Durante o seu discurso na John Hopkins University School of Advanced International Studies (SAIS) em janeiro de 2023, Fumio Kishida, atual Primeiro-Ministro do Japão, afirmou que “é absolutamente imperativo que o Japão, os Estados Unidos e a Europa estejam unidos na gestão das respectivas relações com a China.” O discurso enfatiza o “fator China” como uma das grandes preocupações do governo japonês e reforça o interesse do arquipélago por uma maior parceria com os Estados Unidos, e outros países de seu entorno, diante de um cenário internacional e, sobretudo, regional, cada vez mais instável. Tais discursos enfatizando a China como uma possível ameaça à ordem internacional tornaram-se cada vez mais corriqueiros dentro dos documentos oficiais relacionados à defesa do Japão.

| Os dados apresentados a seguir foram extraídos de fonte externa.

-- ==== Sys2Proof/Machine/Internal.lean ====
section
/-! DEFINITION. The internal operations of the opcode table presented by themselves (log 10): the two
outbound packets, the ROM read; and the reset input. -/

namespace Sys2Proof.Machine

/-- INIT_SEQ (44_device_init.md R72): the two bytes, sent without consulting the gate and by
themselves without setting `ack_pending`. -/
def initSeqOp (c : Config) (s : State) : State := (s.transmit (initBytes c)).answer .none

/-- INIT_SEQ's meaning. -/
def execInitSeq (s : State) : Host.Outcome State Fault Refusal := .next (initSeqOp config s)

/-- LED_SET (30_encoding.md R46): the six bytes of the packet; the encoder writes no state
(41_command_encoder.md R55), `BuildAndSend` does. -/
def ledSetOp (c : Config) (seg0 seg1 seg2 seg3 : Byte) (s : State) : State :=
  (s.transmit (ledSetPacket c seg0 seg1 seg2 seg3)).answer .none

/-- LED_SET's meaning. -/
def execLedSet (seg0 seg1 seg2 seg3 : Byte) (s : State) : Host.Outcome State Fault Refusal :=
  .next (ledSetOp config seg0 seg1 seg2 seg3 s)

/-- SEGLOOKUP (40_display_encoding_rom.md R54): the entry of the ROM, no state written. -/
def segLookupOp (c : Config) (digit : Nibble) (s : State) : State :=
  s.answer (.rom (memRead c digit))

/-- SEGLOOKUP's meaning. -/
def execSegLookup (digit : Nibble) (s : State) : Host.Outcome State Fault Refusal :=
  .next (segLookupOp config digit s)

/-- RST (70_reset_and_hazards.md R91). -/
def rstOp (c : Config) (s : State) : State := s.hardwareReset c

/-- RST's meaning. -/
def execRst (s : State) : Host.Outcome State Fault Refusal := .next (rstOp config s)

end Sys2Proof.Machine
end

Ao analisar o Livro Branco de Defesa do Japão de 2022, por exemplo, logo nas primeiras páginas podem ser encontradas palavras endossadas pelo Ministro da Defesa, Nobuo Kishi, sobre a competição estratégica entre nações, que tornou-se mais aparente com as transformações na balança de poder global.[1] Nesse cenário, a China, a Coreia do Norte e a Rússia são apresentados como fatores desestabilizadores dessa balança. No que tange à China, o Japão enfatiza as ações unilaterais de Beijing para modificar o status quo no Mar do Sul e no Mar do Leste da China, bem como apresenta receios em relação ao Estreito de Taiwan.

As preocupações com a China e com um entorno regional restritivo não são necessariamente novas e são centrais para compreender as transformações nas políticas externas e de segurança que o governo japonês tem tentado mobilizar nos últimos anos. Durante o governo Shinzo Abe (2012-2020), por exemplo, foram realizados esforços para o fortalecimento das capacidades defensivas do país - como ilustra a aprovação de medidas como as Leis para Paz e Segurança de 2014/2015 -, e para tornar a política externa do Japão mais ativa para a região da Ásia-Pacífico.[2]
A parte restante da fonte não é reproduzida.